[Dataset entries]
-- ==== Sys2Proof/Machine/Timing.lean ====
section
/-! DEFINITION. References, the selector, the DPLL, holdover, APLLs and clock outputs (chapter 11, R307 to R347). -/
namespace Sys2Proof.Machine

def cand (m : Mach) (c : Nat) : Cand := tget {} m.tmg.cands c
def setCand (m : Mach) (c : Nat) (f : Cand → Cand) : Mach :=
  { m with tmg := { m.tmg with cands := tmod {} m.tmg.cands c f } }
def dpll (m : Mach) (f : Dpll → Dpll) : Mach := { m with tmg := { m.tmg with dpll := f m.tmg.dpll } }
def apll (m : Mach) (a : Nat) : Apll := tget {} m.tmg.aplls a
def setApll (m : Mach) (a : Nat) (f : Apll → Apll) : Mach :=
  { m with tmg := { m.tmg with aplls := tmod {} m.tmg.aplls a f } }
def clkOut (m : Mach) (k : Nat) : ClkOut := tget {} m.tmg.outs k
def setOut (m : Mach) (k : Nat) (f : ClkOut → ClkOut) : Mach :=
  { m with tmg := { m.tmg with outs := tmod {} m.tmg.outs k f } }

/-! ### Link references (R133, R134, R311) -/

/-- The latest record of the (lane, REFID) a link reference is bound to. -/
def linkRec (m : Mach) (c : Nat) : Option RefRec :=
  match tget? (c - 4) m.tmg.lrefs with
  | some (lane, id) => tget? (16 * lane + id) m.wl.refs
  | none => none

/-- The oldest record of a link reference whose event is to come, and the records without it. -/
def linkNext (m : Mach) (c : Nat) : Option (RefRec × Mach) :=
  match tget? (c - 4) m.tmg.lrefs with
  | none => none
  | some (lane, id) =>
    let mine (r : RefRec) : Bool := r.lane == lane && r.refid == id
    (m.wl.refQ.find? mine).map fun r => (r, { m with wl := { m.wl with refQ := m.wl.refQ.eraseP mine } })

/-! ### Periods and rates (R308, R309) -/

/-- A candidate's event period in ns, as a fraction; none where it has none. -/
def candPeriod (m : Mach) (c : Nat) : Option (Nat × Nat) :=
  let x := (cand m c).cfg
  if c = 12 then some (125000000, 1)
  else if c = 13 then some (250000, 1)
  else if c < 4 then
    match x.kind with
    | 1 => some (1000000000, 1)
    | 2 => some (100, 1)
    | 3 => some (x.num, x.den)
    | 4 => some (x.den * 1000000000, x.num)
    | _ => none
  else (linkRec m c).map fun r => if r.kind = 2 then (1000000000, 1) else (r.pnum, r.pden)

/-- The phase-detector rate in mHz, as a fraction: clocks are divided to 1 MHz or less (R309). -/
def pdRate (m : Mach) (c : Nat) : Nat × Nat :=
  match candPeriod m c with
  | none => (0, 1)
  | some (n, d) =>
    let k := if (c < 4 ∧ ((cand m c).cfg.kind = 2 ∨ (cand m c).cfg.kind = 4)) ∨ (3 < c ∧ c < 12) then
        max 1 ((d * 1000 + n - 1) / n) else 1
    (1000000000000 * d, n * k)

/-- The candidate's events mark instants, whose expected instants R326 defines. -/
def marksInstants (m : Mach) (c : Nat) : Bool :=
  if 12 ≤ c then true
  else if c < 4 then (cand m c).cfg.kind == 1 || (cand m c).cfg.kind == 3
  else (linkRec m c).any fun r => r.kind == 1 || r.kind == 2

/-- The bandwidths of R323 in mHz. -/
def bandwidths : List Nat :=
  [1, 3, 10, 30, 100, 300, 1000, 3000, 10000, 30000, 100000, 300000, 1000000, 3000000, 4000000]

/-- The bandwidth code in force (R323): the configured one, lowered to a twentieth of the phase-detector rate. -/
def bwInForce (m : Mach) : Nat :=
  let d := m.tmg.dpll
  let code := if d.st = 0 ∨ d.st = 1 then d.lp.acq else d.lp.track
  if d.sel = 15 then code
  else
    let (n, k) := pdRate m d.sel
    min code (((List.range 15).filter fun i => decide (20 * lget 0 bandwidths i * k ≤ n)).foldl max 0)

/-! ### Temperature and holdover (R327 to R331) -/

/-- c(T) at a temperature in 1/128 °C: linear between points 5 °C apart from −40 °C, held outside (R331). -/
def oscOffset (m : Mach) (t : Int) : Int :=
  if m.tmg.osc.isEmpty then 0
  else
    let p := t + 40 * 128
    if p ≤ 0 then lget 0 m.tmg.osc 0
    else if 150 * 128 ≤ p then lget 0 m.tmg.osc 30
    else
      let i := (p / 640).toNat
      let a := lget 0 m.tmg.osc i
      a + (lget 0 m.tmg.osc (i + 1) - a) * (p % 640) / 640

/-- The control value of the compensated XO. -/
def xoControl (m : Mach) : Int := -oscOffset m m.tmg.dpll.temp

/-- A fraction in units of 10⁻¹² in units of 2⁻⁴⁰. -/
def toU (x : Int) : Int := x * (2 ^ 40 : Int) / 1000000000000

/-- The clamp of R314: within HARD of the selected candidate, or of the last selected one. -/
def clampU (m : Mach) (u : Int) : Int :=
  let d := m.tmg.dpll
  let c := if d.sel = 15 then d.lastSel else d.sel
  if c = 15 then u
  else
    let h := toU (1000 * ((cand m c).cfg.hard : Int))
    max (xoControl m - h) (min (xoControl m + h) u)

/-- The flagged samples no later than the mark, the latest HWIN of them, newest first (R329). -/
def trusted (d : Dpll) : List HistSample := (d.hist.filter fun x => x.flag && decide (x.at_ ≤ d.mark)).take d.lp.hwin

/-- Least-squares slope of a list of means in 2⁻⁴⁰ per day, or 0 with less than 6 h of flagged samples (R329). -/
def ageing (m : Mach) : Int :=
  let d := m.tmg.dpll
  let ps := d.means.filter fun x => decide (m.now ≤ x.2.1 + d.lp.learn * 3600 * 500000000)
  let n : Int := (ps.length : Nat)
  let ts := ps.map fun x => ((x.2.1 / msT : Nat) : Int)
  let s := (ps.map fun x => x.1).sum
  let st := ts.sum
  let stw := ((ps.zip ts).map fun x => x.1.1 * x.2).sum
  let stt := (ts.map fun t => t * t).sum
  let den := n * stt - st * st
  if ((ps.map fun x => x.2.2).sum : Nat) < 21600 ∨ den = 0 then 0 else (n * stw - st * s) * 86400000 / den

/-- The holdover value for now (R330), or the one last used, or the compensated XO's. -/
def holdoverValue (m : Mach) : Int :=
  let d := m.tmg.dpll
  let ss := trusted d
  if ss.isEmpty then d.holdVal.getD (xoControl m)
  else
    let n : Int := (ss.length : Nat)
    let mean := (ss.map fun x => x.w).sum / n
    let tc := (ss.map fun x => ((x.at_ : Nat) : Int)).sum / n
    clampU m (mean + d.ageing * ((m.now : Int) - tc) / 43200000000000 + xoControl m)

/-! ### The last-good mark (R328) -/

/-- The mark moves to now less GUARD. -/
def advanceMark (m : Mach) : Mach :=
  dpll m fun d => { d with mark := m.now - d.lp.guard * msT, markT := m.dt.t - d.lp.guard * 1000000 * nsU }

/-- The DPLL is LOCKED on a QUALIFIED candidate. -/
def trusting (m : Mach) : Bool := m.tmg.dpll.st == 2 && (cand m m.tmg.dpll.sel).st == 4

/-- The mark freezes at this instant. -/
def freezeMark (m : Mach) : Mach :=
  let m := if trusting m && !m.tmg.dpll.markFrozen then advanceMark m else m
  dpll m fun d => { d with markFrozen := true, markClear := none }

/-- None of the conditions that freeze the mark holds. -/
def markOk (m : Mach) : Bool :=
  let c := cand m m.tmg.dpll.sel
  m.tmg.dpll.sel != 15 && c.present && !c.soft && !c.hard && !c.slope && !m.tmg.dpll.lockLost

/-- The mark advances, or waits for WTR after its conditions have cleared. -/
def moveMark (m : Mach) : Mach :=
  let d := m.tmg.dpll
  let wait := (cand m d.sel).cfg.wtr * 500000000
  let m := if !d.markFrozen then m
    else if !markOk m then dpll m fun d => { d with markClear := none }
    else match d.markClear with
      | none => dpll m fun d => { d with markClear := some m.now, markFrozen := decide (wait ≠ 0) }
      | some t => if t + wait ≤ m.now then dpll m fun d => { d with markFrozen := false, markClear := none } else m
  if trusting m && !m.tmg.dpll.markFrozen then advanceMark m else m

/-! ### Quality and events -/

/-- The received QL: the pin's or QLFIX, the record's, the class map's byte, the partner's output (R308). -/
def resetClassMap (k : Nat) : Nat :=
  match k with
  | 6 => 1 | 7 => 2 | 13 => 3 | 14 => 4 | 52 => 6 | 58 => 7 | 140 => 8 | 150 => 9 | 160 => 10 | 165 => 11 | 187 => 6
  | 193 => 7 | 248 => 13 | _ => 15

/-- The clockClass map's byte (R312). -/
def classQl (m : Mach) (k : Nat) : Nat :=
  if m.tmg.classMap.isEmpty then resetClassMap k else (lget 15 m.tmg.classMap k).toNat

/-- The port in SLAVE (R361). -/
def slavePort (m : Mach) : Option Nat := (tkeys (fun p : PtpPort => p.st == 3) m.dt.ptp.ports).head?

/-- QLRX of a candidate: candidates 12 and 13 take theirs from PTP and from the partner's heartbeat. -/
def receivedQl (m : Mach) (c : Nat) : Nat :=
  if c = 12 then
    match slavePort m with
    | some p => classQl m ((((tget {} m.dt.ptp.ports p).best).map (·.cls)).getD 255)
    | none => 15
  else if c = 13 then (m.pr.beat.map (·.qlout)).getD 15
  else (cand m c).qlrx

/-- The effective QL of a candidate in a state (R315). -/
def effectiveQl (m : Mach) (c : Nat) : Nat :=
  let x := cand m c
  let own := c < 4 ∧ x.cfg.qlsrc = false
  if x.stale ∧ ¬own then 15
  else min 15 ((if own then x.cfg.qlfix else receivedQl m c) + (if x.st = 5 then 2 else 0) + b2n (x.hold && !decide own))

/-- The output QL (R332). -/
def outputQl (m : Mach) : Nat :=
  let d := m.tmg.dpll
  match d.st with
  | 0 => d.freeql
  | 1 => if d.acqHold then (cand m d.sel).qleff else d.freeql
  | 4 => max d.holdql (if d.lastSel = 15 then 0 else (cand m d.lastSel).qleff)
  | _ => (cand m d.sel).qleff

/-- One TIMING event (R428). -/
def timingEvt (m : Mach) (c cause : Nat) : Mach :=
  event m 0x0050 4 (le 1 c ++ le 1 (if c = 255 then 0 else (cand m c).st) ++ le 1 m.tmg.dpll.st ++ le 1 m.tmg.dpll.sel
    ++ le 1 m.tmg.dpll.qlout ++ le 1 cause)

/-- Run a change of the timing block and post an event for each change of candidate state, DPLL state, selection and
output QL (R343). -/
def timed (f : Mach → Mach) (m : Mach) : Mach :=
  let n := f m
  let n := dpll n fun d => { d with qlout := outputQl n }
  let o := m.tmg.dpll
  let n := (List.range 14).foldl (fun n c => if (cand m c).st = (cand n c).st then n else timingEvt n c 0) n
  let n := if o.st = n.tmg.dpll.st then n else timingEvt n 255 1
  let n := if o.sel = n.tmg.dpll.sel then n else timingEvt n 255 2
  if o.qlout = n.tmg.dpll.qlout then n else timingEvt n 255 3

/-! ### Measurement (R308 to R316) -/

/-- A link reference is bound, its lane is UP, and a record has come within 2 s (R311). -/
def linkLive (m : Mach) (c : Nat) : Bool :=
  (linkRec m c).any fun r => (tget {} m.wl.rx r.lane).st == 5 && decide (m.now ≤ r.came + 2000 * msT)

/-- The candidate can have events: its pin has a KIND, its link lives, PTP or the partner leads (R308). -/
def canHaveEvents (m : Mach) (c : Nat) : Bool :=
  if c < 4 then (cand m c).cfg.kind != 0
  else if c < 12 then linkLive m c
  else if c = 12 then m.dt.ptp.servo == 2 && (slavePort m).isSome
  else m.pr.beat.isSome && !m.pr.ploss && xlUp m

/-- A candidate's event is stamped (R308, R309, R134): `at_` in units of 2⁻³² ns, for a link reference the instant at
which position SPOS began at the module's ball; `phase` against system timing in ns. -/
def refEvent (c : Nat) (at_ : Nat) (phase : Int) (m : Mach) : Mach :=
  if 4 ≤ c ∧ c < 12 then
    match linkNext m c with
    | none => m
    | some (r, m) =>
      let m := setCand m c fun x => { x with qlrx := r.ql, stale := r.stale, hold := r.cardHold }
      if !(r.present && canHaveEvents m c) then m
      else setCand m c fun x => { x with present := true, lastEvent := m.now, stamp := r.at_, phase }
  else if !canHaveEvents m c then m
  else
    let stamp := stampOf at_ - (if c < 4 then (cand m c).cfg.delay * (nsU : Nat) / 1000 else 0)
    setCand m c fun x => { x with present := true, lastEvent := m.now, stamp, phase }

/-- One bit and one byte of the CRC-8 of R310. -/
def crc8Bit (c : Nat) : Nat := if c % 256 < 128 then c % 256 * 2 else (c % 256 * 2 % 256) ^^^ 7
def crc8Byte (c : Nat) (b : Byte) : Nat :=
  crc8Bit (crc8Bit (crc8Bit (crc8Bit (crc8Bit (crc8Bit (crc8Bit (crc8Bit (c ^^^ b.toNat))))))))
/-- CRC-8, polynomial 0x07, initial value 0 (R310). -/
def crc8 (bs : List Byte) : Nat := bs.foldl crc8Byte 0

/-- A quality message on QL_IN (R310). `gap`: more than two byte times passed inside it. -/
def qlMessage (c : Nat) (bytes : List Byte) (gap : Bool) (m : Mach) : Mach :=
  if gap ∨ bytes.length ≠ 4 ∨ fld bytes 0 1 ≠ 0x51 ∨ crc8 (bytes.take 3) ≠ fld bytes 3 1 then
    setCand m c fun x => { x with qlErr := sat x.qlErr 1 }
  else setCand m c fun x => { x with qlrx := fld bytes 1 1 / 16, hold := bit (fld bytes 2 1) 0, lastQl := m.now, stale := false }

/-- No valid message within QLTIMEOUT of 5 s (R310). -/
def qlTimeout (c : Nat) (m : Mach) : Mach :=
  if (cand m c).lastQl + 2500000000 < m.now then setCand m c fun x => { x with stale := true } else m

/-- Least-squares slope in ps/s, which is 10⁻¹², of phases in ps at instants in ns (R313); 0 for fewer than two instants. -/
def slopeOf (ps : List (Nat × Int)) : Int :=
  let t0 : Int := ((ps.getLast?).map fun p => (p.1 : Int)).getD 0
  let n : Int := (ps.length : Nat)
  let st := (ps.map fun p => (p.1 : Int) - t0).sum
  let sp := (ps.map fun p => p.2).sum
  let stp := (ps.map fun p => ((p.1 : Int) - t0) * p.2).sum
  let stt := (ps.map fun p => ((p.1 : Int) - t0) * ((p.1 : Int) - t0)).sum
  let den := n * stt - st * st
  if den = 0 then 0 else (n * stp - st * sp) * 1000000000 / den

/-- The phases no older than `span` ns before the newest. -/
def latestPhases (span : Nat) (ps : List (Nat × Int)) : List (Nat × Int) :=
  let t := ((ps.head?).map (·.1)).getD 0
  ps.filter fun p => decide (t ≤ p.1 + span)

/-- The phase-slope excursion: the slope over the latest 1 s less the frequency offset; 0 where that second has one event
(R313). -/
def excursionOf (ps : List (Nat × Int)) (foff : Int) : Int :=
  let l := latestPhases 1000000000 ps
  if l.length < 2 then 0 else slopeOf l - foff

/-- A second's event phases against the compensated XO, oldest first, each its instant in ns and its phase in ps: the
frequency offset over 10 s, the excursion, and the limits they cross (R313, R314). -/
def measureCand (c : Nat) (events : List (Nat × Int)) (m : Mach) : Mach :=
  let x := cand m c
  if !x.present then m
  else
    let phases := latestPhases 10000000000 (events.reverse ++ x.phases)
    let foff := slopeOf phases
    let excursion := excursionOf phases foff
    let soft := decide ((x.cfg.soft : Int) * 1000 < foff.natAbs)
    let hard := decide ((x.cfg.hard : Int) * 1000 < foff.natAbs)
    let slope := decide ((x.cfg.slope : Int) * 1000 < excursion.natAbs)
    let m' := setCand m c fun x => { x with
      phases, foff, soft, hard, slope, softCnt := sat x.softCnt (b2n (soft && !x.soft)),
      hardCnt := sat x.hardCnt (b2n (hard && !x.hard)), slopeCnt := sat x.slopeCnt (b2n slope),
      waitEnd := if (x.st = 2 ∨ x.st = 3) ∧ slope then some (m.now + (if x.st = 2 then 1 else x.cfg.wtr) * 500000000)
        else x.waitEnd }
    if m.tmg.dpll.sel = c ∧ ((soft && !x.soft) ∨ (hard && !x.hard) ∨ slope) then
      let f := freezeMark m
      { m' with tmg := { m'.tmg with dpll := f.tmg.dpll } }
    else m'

**Work required:**
Look through the entries, and return every line that the word "natAbs" appears in.

**Written solution:**
    let soft := decide ((x.cfg.soft : Int) * 1000 < foff.natAbs)
    let hard := decide ((x.cfg.hard : Int) * 1000 < foff.natAbs)
    let slope := decide ((x.cfg.slope : Int) * 1000 < excursion.natAbs)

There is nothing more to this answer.